| What is needed |
Count the lines in the entries below that mention the string "they", then write that number by itself.

Content starts

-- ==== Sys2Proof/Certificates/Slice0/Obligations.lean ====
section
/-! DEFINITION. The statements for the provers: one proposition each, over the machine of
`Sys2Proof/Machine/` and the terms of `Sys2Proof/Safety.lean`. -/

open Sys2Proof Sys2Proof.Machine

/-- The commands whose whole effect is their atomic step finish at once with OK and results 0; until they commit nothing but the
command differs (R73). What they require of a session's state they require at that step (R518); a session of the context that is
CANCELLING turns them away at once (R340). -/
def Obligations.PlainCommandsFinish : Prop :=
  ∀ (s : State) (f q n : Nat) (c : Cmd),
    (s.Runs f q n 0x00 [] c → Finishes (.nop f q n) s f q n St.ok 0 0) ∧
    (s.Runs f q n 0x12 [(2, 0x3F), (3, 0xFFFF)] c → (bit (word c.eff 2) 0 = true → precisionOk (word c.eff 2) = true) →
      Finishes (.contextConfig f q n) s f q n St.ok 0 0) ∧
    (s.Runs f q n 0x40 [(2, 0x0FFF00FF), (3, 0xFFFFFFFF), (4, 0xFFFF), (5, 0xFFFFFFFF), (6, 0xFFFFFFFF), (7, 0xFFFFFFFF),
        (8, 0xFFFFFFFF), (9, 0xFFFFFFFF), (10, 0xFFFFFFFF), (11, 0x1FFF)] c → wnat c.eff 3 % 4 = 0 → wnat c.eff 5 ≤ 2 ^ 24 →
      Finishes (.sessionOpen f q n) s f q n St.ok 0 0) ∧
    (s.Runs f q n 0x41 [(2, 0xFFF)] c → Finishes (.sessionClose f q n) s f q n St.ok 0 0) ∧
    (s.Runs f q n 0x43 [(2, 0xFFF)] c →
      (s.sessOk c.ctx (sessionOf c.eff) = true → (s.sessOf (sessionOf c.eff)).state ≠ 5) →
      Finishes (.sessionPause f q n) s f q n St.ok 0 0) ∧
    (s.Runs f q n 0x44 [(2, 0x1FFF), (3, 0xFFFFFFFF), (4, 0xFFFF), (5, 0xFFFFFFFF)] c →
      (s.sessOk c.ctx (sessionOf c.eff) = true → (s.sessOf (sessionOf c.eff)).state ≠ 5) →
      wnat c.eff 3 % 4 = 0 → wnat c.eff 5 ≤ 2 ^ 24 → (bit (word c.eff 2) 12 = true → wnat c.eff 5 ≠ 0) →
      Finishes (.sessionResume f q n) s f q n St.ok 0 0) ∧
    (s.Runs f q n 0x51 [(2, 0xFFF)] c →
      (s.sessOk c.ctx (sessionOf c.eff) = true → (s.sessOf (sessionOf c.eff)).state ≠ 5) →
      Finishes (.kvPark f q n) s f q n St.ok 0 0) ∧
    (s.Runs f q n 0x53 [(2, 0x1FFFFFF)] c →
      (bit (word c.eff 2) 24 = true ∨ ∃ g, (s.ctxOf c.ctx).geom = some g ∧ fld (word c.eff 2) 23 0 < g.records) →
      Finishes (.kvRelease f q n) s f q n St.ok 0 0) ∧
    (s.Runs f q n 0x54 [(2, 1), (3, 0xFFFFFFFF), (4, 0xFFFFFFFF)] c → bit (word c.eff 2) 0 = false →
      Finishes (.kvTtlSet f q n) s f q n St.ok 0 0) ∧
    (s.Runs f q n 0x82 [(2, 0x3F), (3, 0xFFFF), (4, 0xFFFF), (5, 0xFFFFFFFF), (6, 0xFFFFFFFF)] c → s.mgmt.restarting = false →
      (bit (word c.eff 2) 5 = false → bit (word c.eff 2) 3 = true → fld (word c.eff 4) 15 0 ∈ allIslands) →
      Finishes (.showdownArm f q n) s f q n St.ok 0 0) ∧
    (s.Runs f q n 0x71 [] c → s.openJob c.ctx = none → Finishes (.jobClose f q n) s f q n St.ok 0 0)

Content ends
Content starts

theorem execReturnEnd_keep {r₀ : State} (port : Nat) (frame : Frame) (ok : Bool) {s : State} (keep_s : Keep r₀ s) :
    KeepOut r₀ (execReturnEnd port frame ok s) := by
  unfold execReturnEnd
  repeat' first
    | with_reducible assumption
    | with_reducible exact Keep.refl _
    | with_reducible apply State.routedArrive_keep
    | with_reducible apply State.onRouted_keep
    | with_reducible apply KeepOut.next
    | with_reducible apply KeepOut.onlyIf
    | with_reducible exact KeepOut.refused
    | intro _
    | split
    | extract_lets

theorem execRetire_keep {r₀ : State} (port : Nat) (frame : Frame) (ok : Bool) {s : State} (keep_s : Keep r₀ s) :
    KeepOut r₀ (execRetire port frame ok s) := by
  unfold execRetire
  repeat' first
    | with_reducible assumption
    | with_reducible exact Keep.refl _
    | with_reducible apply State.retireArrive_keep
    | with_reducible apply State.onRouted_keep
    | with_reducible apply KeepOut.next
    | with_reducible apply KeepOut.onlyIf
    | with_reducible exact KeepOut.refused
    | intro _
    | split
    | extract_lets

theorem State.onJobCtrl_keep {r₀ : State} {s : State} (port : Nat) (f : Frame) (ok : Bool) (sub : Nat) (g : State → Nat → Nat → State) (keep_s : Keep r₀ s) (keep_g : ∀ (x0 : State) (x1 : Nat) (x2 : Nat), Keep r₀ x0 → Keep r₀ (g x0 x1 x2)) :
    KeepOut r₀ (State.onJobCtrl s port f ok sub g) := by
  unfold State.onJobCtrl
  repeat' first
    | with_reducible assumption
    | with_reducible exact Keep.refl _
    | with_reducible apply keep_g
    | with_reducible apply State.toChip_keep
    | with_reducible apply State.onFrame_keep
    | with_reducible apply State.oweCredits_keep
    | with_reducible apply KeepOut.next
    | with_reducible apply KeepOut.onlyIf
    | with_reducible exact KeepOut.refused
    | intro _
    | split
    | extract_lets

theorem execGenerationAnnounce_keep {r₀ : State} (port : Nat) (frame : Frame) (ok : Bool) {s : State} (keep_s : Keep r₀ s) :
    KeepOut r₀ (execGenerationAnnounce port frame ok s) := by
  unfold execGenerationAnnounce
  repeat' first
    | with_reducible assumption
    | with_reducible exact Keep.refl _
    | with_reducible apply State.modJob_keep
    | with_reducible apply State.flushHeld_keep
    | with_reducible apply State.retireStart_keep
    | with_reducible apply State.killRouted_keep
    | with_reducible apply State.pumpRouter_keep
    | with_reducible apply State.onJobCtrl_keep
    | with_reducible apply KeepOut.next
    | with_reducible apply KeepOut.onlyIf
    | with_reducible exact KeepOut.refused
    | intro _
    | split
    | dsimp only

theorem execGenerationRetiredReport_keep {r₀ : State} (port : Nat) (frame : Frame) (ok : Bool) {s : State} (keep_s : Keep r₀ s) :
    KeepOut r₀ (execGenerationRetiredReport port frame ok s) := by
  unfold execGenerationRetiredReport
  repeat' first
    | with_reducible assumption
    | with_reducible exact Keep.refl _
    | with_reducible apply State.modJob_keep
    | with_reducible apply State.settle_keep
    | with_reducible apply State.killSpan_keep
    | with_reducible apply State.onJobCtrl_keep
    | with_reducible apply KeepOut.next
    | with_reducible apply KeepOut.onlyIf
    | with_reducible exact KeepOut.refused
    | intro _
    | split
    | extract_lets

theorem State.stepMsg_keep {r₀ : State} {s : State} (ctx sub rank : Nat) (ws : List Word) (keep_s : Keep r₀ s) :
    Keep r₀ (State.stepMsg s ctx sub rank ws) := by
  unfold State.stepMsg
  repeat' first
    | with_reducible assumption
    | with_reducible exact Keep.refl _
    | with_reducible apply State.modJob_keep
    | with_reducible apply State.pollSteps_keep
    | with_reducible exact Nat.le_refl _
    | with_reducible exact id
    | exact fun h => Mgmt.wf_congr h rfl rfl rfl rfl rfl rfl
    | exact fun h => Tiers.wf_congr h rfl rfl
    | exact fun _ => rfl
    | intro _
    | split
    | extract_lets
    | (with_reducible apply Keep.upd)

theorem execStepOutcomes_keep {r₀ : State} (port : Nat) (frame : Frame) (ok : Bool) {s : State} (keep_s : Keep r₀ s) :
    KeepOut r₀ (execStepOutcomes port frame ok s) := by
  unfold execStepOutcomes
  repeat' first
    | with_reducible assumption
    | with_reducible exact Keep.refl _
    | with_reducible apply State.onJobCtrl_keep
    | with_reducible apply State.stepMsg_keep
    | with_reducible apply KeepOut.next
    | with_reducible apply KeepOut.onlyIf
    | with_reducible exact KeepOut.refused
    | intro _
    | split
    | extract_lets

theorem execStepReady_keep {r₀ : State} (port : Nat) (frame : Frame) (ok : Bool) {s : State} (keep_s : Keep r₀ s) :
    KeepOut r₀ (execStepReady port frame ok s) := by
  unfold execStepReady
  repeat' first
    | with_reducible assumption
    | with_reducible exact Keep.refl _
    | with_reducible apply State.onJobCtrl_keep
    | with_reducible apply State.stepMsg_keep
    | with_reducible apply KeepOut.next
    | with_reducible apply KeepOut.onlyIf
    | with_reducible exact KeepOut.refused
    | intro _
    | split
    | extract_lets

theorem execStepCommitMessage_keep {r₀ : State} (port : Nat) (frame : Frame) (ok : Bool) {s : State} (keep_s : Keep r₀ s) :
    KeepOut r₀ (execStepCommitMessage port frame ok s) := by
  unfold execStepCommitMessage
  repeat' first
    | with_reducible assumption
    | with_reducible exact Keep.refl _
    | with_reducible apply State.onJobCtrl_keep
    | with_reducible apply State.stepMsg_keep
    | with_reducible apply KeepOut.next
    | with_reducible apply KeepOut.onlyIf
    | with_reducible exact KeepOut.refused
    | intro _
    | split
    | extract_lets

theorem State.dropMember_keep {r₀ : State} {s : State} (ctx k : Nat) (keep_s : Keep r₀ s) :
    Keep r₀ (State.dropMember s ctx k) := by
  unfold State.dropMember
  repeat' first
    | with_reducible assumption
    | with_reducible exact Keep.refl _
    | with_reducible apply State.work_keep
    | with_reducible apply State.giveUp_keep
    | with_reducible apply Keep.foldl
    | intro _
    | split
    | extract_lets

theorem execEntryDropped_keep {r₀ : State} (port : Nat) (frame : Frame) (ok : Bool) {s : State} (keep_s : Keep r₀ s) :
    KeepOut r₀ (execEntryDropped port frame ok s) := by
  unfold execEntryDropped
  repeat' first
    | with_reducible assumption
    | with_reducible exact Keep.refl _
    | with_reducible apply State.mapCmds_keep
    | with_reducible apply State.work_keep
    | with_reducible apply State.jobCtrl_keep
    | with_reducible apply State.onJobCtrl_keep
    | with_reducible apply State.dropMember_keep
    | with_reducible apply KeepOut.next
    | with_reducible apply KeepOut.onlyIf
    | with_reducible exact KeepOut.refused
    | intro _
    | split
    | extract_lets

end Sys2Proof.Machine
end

Content ends
Content starts

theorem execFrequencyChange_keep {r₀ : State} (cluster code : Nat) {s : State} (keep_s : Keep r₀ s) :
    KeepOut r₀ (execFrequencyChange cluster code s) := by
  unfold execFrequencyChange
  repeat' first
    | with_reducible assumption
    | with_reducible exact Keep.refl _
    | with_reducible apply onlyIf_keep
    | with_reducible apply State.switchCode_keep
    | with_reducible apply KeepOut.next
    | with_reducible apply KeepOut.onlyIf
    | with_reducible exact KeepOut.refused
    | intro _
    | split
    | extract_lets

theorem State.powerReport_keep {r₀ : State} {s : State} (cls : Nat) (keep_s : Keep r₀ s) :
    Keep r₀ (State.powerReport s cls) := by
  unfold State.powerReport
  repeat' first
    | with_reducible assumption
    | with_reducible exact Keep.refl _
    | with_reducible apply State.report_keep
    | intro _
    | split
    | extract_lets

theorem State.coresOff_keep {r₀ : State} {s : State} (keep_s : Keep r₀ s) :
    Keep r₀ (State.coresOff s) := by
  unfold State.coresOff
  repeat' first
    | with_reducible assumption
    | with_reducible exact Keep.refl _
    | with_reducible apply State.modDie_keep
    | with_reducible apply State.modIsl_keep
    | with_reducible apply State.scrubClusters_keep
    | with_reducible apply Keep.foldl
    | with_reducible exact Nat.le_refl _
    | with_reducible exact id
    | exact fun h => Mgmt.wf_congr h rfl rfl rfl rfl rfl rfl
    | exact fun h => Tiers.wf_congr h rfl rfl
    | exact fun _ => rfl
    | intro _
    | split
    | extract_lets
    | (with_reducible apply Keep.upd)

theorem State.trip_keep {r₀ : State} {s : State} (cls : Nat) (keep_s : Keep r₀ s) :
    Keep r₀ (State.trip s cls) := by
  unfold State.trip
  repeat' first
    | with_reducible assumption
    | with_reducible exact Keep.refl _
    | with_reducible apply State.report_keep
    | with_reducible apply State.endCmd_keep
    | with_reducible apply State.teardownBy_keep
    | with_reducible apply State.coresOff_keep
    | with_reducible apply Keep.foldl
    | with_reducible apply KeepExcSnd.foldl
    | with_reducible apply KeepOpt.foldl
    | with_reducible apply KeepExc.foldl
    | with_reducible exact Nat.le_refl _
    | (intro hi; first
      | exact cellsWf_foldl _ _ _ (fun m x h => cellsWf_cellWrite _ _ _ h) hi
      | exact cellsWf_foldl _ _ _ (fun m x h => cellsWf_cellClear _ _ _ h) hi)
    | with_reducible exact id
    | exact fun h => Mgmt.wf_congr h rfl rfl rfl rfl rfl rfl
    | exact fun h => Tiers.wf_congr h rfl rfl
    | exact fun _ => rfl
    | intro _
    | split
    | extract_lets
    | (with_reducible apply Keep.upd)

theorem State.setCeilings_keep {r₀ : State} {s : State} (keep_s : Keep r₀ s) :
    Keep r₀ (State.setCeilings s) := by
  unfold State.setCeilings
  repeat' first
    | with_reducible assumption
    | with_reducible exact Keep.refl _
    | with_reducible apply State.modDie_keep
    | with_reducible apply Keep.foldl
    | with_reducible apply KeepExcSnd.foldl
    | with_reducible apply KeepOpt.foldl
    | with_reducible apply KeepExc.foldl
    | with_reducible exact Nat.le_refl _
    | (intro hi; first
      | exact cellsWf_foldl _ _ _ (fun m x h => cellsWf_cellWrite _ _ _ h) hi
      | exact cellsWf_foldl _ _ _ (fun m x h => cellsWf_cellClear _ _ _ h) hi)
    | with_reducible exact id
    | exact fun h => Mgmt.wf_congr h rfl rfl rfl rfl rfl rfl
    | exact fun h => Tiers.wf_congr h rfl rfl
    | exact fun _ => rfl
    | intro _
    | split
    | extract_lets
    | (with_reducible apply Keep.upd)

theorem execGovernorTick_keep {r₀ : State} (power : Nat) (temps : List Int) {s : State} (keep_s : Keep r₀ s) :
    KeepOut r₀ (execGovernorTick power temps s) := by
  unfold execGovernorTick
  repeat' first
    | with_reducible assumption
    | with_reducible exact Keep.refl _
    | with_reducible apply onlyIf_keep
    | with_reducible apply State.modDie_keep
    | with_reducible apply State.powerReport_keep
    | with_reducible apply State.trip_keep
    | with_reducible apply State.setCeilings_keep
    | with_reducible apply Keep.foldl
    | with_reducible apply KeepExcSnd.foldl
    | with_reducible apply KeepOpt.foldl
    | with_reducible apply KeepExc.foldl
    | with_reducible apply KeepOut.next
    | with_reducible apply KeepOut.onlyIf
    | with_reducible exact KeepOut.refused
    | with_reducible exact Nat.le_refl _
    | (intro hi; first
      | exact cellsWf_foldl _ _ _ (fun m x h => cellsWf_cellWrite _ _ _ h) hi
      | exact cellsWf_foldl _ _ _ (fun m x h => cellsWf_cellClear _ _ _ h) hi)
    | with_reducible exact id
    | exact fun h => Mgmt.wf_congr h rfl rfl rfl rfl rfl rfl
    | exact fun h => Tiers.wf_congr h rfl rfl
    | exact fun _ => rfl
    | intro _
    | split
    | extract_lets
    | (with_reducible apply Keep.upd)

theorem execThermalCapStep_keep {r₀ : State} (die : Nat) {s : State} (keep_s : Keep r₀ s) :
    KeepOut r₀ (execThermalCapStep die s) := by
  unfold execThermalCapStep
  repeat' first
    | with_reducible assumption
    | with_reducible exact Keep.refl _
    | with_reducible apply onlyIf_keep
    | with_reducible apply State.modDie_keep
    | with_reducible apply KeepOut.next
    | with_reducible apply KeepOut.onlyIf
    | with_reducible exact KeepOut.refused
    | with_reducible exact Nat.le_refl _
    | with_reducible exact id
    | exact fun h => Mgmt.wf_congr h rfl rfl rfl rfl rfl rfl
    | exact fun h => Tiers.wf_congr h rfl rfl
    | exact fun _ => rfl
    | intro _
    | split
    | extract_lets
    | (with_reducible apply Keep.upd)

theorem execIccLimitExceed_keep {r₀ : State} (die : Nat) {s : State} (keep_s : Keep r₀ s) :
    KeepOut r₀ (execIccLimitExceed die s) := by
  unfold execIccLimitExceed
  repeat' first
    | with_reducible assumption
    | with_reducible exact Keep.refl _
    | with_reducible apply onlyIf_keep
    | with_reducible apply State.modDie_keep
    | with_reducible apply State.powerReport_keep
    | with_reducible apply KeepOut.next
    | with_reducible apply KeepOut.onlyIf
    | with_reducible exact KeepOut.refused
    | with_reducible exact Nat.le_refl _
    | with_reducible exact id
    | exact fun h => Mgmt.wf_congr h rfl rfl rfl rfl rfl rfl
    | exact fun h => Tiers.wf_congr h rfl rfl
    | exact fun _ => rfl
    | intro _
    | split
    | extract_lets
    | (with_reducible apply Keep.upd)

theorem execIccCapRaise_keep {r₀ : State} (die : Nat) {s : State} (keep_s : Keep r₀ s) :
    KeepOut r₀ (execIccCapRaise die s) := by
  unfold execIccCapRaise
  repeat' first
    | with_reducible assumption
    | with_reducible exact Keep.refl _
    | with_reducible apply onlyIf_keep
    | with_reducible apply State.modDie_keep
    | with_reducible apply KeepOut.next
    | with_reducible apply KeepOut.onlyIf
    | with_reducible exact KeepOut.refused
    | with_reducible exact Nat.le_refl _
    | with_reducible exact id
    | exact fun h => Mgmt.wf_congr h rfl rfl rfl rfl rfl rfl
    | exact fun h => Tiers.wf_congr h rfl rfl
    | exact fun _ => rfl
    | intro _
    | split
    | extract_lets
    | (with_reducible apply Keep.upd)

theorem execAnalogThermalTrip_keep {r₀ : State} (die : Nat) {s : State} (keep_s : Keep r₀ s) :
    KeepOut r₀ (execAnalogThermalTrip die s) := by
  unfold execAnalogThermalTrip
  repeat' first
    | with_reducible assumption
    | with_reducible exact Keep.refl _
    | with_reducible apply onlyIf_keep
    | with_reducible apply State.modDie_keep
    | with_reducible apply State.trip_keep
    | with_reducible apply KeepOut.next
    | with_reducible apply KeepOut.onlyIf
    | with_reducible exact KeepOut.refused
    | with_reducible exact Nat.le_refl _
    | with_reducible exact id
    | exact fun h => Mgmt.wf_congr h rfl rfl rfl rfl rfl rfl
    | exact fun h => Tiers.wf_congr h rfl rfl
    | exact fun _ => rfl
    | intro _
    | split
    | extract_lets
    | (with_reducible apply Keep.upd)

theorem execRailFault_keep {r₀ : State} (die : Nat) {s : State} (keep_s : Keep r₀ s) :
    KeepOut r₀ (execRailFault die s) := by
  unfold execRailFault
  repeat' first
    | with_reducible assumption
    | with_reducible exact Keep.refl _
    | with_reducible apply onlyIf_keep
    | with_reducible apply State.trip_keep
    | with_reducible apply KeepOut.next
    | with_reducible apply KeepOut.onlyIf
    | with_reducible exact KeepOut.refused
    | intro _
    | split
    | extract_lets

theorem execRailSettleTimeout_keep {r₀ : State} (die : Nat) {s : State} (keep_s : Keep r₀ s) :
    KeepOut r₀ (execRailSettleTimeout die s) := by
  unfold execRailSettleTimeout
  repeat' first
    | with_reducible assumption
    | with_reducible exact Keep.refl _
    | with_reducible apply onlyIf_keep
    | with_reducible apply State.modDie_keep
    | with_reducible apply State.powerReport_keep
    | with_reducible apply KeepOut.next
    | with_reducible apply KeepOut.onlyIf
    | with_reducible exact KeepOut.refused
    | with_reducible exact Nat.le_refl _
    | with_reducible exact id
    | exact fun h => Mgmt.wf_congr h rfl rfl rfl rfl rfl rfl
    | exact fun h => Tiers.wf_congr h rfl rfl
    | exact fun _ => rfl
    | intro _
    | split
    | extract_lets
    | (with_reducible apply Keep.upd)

Content ends

| Written response |
2